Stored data
• • •
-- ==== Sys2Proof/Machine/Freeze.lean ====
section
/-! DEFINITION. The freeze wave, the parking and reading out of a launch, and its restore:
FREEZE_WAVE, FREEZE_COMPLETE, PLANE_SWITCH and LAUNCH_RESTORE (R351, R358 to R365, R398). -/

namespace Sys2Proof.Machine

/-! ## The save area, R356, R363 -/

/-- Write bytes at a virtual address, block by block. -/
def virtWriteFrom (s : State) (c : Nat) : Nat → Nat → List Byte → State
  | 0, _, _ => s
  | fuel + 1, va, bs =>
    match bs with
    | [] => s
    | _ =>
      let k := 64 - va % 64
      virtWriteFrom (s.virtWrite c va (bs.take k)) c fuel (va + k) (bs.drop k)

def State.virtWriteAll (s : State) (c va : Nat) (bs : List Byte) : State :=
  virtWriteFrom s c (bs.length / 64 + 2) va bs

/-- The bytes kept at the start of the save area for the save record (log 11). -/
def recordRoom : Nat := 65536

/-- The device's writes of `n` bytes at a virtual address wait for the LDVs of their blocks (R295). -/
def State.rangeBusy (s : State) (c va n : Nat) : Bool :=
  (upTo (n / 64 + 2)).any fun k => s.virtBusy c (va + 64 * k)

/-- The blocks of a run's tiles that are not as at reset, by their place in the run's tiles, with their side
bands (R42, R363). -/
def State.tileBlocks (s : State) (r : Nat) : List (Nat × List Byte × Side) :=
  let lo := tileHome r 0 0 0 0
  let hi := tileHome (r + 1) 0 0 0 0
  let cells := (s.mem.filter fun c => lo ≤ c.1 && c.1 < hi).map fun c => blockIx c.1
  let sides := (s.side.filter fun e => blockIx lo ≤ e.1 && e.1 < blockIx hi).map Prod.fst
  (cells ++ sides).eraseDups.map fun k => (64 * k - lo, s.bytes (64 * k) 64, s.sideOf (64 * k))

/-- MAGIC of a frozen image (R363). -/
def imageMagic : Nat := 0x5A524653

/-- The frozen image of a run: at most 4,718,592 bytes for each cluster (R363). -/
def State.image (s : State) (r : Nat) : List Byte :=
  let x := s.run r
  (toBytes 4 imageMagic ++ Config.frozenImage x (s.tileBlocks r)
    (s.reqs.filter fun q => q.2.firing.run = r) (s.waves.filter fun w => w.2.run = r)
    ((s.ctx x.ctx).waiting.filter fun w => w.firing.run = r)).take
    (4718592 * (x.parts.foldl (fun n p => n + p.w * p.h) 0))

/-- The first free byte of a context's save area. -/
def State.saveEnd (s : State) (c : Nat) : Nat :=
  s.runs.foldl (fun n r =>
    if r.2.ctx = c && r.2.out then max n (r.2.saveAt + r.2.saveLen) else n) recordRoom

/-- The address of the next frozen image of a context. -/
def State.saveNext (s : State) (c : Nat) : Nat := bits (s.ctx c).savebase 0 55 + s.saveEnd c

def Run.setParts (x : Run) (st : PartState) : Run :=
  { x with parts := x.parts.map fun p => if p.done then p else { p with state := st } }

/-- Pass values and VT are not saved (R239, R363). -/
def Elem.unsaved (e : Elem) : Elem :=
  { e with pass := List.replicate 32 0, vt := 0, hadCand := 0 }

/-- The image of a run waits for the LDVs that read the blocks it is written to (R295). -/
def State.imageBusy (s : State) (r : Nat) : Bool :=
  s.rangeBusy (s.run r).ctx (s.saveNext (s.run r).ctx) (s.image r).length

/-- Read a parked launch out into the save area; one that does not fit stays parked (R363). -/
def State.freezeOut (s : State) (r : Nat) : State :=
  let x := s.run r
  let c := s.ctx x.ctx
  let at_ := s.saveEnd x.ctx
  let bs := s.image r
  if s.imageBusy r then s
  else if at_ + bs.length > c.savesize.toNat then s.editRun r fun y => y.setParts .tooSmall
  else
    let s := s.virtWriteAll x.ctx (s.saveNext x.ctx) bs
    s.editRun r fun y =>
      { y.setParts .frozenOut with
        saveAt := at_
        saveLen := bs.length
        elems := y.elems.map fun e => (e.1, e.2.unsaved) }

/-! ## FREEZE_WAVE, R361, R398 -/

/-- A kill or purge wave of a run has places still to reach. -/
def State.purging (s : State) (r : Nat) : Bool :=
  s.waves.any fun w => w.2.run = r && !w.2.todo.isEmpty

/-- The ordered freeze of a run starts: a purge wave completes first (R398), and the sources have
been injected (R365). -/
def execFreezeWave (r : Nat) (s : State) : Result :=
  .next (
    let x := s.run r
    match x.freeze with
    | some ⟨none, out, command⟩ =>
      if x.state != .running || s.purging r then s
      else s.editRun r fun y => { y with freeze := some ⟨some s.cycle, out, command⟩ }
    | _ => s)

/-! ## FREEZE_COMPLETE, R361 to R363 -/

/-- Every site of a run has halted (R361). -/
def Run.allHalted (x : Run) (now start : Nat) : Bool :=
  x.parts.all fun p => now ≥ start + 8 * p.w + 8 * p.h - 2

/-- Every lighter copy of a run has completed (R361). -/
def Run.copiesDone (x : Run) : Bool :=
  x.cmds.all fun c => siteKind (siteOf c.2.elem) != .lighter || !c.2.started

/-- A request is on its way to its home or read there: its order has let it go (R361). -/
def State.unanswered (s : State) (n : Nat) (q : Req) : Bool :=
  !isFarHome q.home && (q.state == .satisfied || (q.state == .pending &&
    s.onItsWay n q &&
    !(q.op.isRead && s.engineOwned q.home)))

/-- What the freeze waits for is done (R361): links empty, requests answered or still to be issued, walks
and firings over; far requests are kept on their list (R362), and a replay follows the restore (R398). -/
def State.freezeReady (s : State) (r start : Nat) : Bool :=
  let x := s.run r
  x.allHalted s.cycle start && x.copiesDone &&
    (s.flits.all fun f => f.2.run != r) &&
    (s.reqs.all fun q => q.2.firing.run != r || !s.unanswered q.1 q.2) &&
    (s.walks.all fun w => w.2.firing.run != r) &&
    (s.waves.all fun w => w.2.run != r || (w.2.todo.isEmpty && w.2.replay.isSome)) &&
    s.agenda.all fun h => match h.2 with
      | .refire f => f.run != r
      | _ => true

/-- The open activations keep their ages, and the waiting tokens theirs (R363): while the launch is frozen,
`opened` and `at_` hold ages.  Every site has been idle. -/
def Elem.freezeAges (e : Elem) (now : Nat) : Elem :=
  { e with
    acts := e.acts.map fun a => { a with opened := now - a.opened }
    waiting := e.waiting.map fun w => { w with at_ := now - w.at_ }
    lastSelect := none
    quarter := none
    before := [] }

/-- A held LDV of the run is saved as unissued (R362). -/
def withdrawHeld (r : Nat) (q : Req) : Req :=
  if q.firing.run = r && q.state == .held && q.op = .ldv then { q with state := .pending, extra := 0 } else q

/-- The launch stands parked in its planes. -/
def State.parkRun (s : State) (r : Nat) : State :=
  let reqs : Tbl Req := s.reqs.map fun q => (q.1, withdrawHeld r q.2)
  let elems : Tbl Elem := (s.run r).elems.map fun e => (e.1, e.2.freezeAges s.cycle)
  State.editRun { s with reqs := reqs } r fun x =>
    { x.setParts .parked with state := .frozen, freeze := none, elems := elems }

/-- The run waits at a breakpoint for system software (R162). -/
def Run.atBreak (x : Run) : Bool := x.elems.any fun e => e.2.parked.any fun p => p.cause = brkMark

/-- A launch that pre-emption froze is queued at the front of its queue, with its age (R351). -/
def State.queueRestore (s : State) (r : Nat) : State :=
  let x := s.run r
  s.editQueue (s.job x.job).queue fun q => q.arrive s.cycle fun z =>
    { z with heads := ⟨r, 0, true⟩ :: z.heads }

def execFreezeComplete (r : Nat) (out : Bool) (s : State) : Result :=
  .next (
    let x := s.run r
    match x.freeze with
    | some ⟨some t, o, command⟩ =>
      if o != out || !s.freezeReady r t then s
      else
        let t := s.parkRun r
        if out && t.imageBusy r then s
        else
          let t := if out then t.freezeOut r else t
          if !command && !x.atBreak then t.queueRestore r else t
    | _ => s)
• • •
* Problem to solve: Could you transcribe the entries above word for word, from the line with "def Run.allHalted (x" down to the line with "s.agenda.all fun h => match h.2 with", keeping both?

* Response below:
def Run.allHalted (x : Run) (now start : Nat) : Bool :=
  x.parts.all fun p => now ≥ start + 8 * p.w + 8 * p.h - 2

/-- Every lighter copy of a run has completed (R361). -/
def Run.copiesDone (x : Run) : Bool :=
  x.cmds.all fun c => siteKind (siteOf c.2.elem) != .lighter || !c.2.started

/-- A request is on its way to its home or read there: its order has let it go (R361). -/
def State.unanswered (s : State) (n : Nat) (q : Req) : Bool :=
  !isFarHome q.home && (q.state == .satisfied || (q.state == .pending &&
    s.onItsWay n q &&
    !(q.op.isRead && s.engineOwned q.home)))

/-- What the freeze waits for is done (R361): links empty, requests answered or still to be issued, walks
and firings over; far requests are kept on their list (R362), and a replay follows the restore (R398). -/
def State.freezeReady (s : State) (r start : Nat) : Bool :=
  let x := s.run r
  x.allHalted s.cycle start && x.copiesDone &&
    (s.flits.all fun f => f.2.run != r) &&
    (s.reqs.all fun q => q.2.firing.run != r || !s.unanswered q.1 q.2) &&
    (s.walks.all fun w => w.2.firing.run != r) &&
    (s.waves.all fun w => w.2.run != r || (w.2.todo.isEmpty && w.2.replay.isSome)) &&
    s.agenda.all fun h => match h.2 with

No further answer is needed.